15-451 Course Information, Fall 2010

This course is about designing algorithms for computational problems, and how to think clearly about analyzing correctness and running time. The main goal of this course is to provide the intellectual tools needed for designing and analyzing your own algorithms for new problems you need to solve in the future. Algorithm design tools we will discuss include Dynamic Programming, Divide-and-Conquer, Data Structure design principles, Randomization, Network Flows, Linear Programming, and the Fast Fourier Transform. Some analytical tools we will discuss and use include Recurrences, Probabilistic Analysis, Amortized Analysis, and Potential Functions. We will also discuss a bit of Complexity Theory (which looks at the intrinsic difficulty of computational problems) as well as Cryptography and Algorithmic Game Theory.

Manuel Blum, mblum@cs.cmu.edu, GHC 7205, x8-3742. Office hours: Tue-Thur after class.

Teaching Assistants:
Jeremiah Blocki, jblocki+451@cs.cmu.edu. Office Hours: Monday @ 3:30 PM. GHC 7th floor lounge. Students can email me if they want to meet at a different time.
Anvesh Komuravelli, anvesh+451@cs.cmu.edu. Office Hours: Friday @ 4 PM. GHC 7th floor lounge.
Sarah Loos, sloos+451@cs.cmu.edu. Office Hours: Tuesday @ 11 AM. GHC 7th foor lounge.
Eric Seo, eseo+451@andrew.cmu.edu. Office Hours: Wednesday @ 12:30 PM . GHC 7th floor lounge.
Jon Chu, jechu+451@andrew.cmu.edu. Office Hours: Monday @ 4:30 PM. GHC 7th floor lounge.

Course Secretary:
Nicole Stenger, nstenger@cs.cmu.edu, 412-268-3779. GHC 7129.

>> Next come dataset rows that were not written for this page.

-- ==== Sys2Proof/Machine/Dispatches.lean ====
section
/-!
DEFINITION. Work packets as they are decoded: DISPATCH (R92, R150, R171, R251, R517), MO_FILL, MO_COPY (R90), MO_PLACE_HINT (R222), and the
end of mover work.
-/

namespace Sys2Proof.Machine

/-! ## Accepting work -/

/-- An accepted work packet before its opcode fills in the rest (R75). -/
def State.blankDisp (s : State) (h : Hdr) (c : Nat) (n : Word) (w : Work) : Disp :=
  { ref := s.dref h.q n, ctx := c, queue := h.q, order := s.sched.order, cls := match s.queue? h.q with | some q => q.cls | none => 0
    polder := 16, work := w, fence := s.fenceOf h c, fval := h.fval, count := 0, engines := [], state := .pending, asShare := false
    quiesced := false, waitRun := false, moRefs := [], fRefs := (s.fenceOf h c).toList, binds := [], engs := [], saved := [], staged := []
    reds := [], started := false, lastChg := s.now, preAt := 0, stores := 0, sent := false, kvRes := 0, kvHead := [], kvEngs := [], mover := none }

/-- A work packet as it is entered: it names an object once, however often it stands in the packet (R54, R55). -/
def Disp.named (d : Disp) : Disp := { d with moRefs := d.moRefs.dedup, fRefs := d.fRefs.dedup }

/-- The cluster whose movers and CSQ a work packet without engines uses: a free value's, of those that are awake; where none is, the cluster wakes
(log entry 258). -/
def State.pickMover (s : State) (d : Disp) : Option Nat :=
  if d.work.onMovers then
    let up := s.actives.filter fun c => decide ((s.clu c).st ≤ 1)
    nth (if up = [] then s.actives else up) s.peek
  else none

/-- Enter a work packet: it takes its references (R54) and, where it has no engines, a cluster's movers. -/
def State.accept (s : State) (d0 : Disp) : State :=
  let d := { d0.named with mover := s.pickMover d0 }
  let s0 := if d.work.onMovers then (s.drew 1).idleFrom d.mover.toList else s
  let s1 := d.fRefs.foldl State.incFence (d.moRefs.foldl State.incMo (d.mover.toList.foldl State.wakeCluster s0))
  let s2 := match d.work with | .program p _ _ => s1.incProg p | _ => s1
  s2.onSched fun x => { x with disps := x.disps ++ [d], order := x.order + 1 }

/-- NOTIFY's arming, as the last check (R60, R517 step 11). -/
def State.notify (s : State) (h : Hdr) (c : Nat) (cookie : DWord) : Except Status State :=
  if h.flags.getLsbD 0 then
    match s.fenceOf h c with
    | some f => s.arm c f h.fval cookie
    | none => .error .badParam
  else .ok s

/-- Accept a work packet, or fail it with a status. -/
def acceptOr (s : State) (r : Except Status (State × Disp)) : State × Ans :=
  match r with
  | .ok (s1, d) => (s1.accept d, .ok (leNats 8 d.ref.toNat))
  | .error st => (s, .bad st [])

/-! ## Admission of a class in a polder (R251) -/

/-- The queue's class admits work in polder `p`: `prog` is the dispatch's program, none for a KV operation. -/
def State.classOk (s : State) (cls c p : Nat) (prog : Option Nat) : Bool :=
  match cls with
  | 0 => s.shareOf (s.sliceOf c) p != 0
  | 1 => s.sched.adms.any (fun a => a.ctx == c && a.polder == p && a.feast && a.prog == prog)
  | _ => s.sched.adms.any (fun a => a.ctx == c && a.polder == p && !a.feast && (a.prog == none || a.prog == prog))

/-! ## DISPATCH -/

/-- One save-area slot (R52, R178). -/
def saveSlot : Nat := 4325376

/-- The rows of R171 for one binding. -/
def bindOk (g : Program) (b : Bind) (m : Mo) : Except Status Unit := do
  let e ← want (g.bufs.find? (fun e => e.index == b.index)) .badParam
  check (e.ty = 255 || e.ty = m.ty) .badParam
  check (!m.flags.getLsbD 0 || e.hostOk) .badParam
  check (b.off % 2 ^ e.align = 0 && b.off ≤ m.len && e.minLen ≤ m.len - b.off) .badParam
  check (!e.wr || (m.flags.getLsbD 1 && !m.isSealed)) .denied

/-- The bindings in packet order; a second binding of a buffer index fails (R92). -/
def bindAll (g : Program) : List (Bind × Mo) → Tab Desc → Except Status (Tab Desc)
  | [], t => .ok t
  | (b, m) :: l, t => do
    bindOk g b m
    check (!thas t b.index) .badParam
    let e ← want (g.bufs.find? (fun e => e.index == b.index)) .badParam
    bindAll g l (tset t b.index { base := m.base + b.off, len := m.len - b.off, obj := b.obj, rd := e.rd, wr := e.wr })

/-- A handle that may be null: its object, where it is not. -/
def State.findMoOpt (s : State) (c : Nat) (h : Handle) : Except Status (Option (Nat × Mo)) :=
  if h = 0 then .ok none else (want (s.findMo c h) .badHandle).map some

/-- The objects of the bindings that are not null. -/
def State.bindMos (s : State) (c : Nat) : List Bind → Except Status (List (Bind × Mo))
  | [] => .ok []
  | b :: l => do
    let m ← s.findMoOpt c b.obj
    let r ← s.bindMos c l
    return match m with | some x => (b, x.2) :: r | none => r

/-- DISPATCH's checks in the order of R517. -/
def opDispatch (h : Hdr) (a : DispArgs) (s : State) (c : Nat) (n : Word) : Except Status (State × Disp) := do
  let g ← want (s.findProg c a.program) .badHandle
  let sv ← s.findMoOpt c a.save
  let bs ← s.bindMos c a.binds
  check (!s.brg.maint) .heldVersion
  check (!s.actives.isEmpty) .notLicensed
  let p ← want (s.polder? a.polder) .badParam
  check (1 ≤ a.count && a.count ≤ p.eCount) .badParam
  check (s.classOk ((s.queue? h.q).elim 0 (·.cls)) c a.polder (some g.1)) .denied
  check (g.2.engMin ≤ a.count && a.count ≤ g.2.engMax && a.entry < g.2.blocks.length) .badParam
  check (!g.2.fmtMask.getLsbD 9 || s.brg.lCq4) .notLicensed
  let sa ← want (sv.filter (fun m => m.2.ty == 4 && decide (saveSlot * a.count ≤ m.2.len))) .badState
  let t ← bindAll g.2 bs []
  check (g.2.bufs.all (fun e => e.optional || thas t e.index)) .badParam
  let s1 ← s.notify h c a.cookie
  let d := s.blankDisp h c n (.program g.1 a.entry sa.1)
  return (s1, { d with polder := a.polder, count := a.count, binds := t, moRefs := sa.1 :: bs.map (fun b => hSlot b.1.obj) })

/-- DISPATCH (0x40). -/
def execDispatch (h : Hdr) (a : DispArgs) (s : State) : Result :=
  s.packet (.dispatch h a) (dispatchInfo a) h fun s c n => acceptOr s (opDispatch h a s c n)

/-! ## MO_FILL, MO_COPY, MO_PLACE_HINT -/

/-- MO_FILL's checks (R90, R179, R188, R446). -/
def opMoFill (h : Hdr) (obj : Handle) (val : Byte) (off len : Nat) (s : State) (c : Nat) (n : Word) : Except Status (State × Disp) := do
  let m ← want (s.findMo c obj) .badHandle
  check (!s.brg.maint) .heldVersion
  m.2.destOk off len
  return (s, { s.blankDisp h c n (.fill m.1 val off len) with state := .running, moRefs := [m.1] })

/-- MO_FILL (0x20). -/
def execMoFill (h : Hdr) (obj : Handle) (val : Byte) (off len : Nat) (s : State) : Result :=
  s.packet (.moFill h obj val off len) (moFillInfo obj val off len) h fun s c n => match acceptOr s (opMoFill h obj val off len s c n) with
    | (s1, .ok _) => (s1, .ok [])
    | r => r

/-- MO_COPY's checks (R90, R179, R188, R446). -/
def opMoCopy (h : Hdr) (src dst : Handle) (srcOff dstOff len : Nat) (s : State) (c : Nat) (n : Word) : Except Status (State × Disp) := do
  let a ← want (s.findMo c src) .badHandle
  let b ← want (s.findMo c dst) .badHandle
  check (!s.brg.maint) .heldVersion
  check (srcOff + len ≤ a.2.len) .badParam
  b.2.destOk dstOff len
  return (s, { s.blankDisp h c n (.copy a.1 b.1 srcOff dstOff len) with state := .running, moRefs := [a.1, b.1] })

/-- MO_COPY (0x21). -/
def execMoCopy (h : Hdr) (src dst : Handle) (srcOff dstOff len : Nat) (s : State) : Result :=
  s.packet (.moCopy h src dst srcOff dstOff len) (moCopyInfo src dst srcOff dstOff len) h fun s c n => match acceptOr s (opMoCopy h src dst srcOff dstOff len s c n) with
    | (s1, .ok _) => (s1, .ok [])
    | r => r

/-- MO_PLACE_HINT (0x22, R222): the policy of every frame, and moves of those that lie away from their new stack. -/
def opMoPlaceHint (obj : Handle) (policy : Nat) (s : State) (c : Nat) : Except Status (State × List Nat) := do
  let m ← want (s.findMo c obj) .badHandle
  check (policy ≤ 2) .badParam
  let s1 := s.modMo m.1 fun x => { x with policy := policy }
  if m.2.ty = 1 then return (s1, [])
  let fs := s.moFrames c m.1
  let s2 := fs.foldl (fun a k => a.modFrame k fun f => { f with policy := policy }) s1
  if policy = 0 then return (s2, [])
  return (fs.foldl (fun a k => match a.frame? k with
    | some f => (match a.ownPolicy k f .hub with
        | some d => if policy = 1 ∨ ((a.mo? m.1).bind (·.home)).isSome then a.queueMove k d true else a
        | none => a)
    | none => a) s2, [])

/-- MO_PLACE_HINT. -/
def execMoPlaceHint (h : Hdr) (obj : Handle) (policy : Nat) (s : State) : Result :=
  s.packet (.moPlaceHint h obj policy) (moPlaceHintInfo obj policy) h fun s c _ => answerOf s (opMoPlaceHint obj policy s c)

/-- Who makes the accesses of a work packet: one of its clusters. -/
def Disp.who (d : Disp) : By :=
  match d.engines, d.mover with
  | e :: _, _ => .cluster (e / 16)
  | [], some c => .cluster c
  | [], none => .hub

/-- A failed access of work packet `d`, for the fault registers. -/
def Disp.accRegs (d : Disp) (e : AccErr) : FaultRegs :=
  let r := e.regs
  if e.lost then r else { r with disp := d.ref, valid := r.valid ||| 1 }

/-- The work of a fill or a copy would write a KV_CACHE object that a FORMAT took over after the packet was accepted (R188), or a save area whose
first save has begun since (R179). -/
def State.ontoKv (s : State) (w : Work) : Bool :=
  match w with
  | .fill o .. => (s.mo? o).any (fun m => m.formatted || m.saving)
  | .copy _ b .. => (s.mo? b).any (fun m => m.formatted || m.saving)
  | _ => false

/-- MO_FILL_COPY_WORK_END: the bytes are written and the packet's fence signals; a refused sector faults the context (R90, R494), with no dispatch
involved (R495). A destination that has become a formatted KV_CACHE object, or a save area in use, fails it with BAD_STATE (R179, R188; log entry
210). -/
def execMoFillCopyWorkEnd (disp : DWord) (s : State) : Result :=
  match s.disp? disp with
  | none => .next s
  | some d =>
    if d.state ≠ .running then .next s
    else if s.ontoKv d.work then .next (s.endDisp d (some .badState)).finish
    else
      let who := d.who
      let run : Option (State × Except AccErr Unit) := match d.work with
        | .fill o v off len => (s.mo? o).map fun m => s.writeMo m who off (List.replicate len v)
        | .copy a b so dO len =>
          (s.mo? a).bind fun x => (s.mo? b).map fun y =>
            match s.readMo x who so len with
            | (s1, .ok bs) => s1.writeMo y who dO bs
            | (s1, .error e) => (s1, .error e)
        | _ => none
      match run with
      | none => .next s
      | some (s1, .ok ()) => .next (s1.endDisp d none).finish
      | some (s1, .error e) => .next ((s1.enterFaultBy d.ctx e.regs d.ref).settle).finish

end Sys2Proof.Machine
end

Lectures: Tues/Thurs 12:00-1:20. GHC 4401

Rec A: Wed 10:30 AM (WEH 5312) - Jon Chu
Rec B: Wed 11:30 AM (GHC 4211) - Eric Seo
Rec C: Wed 9:30 PM (SH 208) - Sarah Loos
Rec D: Wed 2:30 PM (DH 1211) - Anvesh Komuravelli
Rec E: Wed 3:30 PM (DH 2105) - Jeremiah Blocki

Everyone is expected to go to one of the recitation sections. Recitations are a chance to engage in more discussion than is usually possible in a large lecture, with a focus on the process of solving algorithmic problems. Recitations will often contain new material as well.

Final Exam: TBA

Course Home page: http://www.cs.cmu.edu/afs/cs/academic/class/15451-f10/www
Check it frequently for announcements and updates, lecture notes, handouts, assignments, solutions, and other goodies.

There are two bulletin boards for the course: academic.cs.15-451.discuss is for general discussion, and academic.cs.15-451 is for staff announcements. Please use them and read them frequently!

Grading: Grading will be done as follows:

Important Dates:
The first quiz will be September 21. The midterm will be October 12. The second quiz will be November 11. The date of the final is not yet known. A detailed course schedule is available from the course home page.

There will be a problem set every two weeks. These will alternate between ones that require written answers (homeworks 1, 3, and 6) and ones that require an oral presentation (homeworks 2, 4, and 5). Here are guidelines for each type of assignment.

Written homeworks:
Oral Homeworks:

Mini-homeworks will be handed out on Thursdays, and will be due via email to your TA by the upcoming Tuesday night . These will typically be practice-type problems or sometimes may consist of a single open-ended question to think about. Unlike the regular homeworks, these are intended to require at most one hour of work. If you are taking more time than that, please let one of us know. As with written homeworks, you should do minis by yourself -- if you have questions, contact your TA.

The textbook for the course Introduction to Algorithms (Second Edition) by Cormen, Leiserson, Rivest, and Stein (hereafter referred to as "CLRS"). If you have a (very) old version of CLRS, known as "CLR", you can use that too. We will be providing lecture notes covering all the material in this course, but we would like you to have a book to give you more detailed coverage (as well as an alternative perspective if you cannot understand what the instructor is saying!). Specific readings are listed on the course schedule. It is recommended that you skim the reading before lecture, with a more thorough read afterwards.

Other helpful material can be found in: Algorithm Design by J. Kleinberg and E. Tardos, Algorithms by S. Dasgupta, C.H. Papadimitriou, and U.V. Vazirani, Data Structures and Network Algorithms by R. E. Tarjan, Randomized Algorithms by Motwani and Raghavan, Programming Pearls by J. Bentley, Introduction to Algorithms: a Creative Approach by Manber, and the classic Aho-Hopcroft-Ullman book.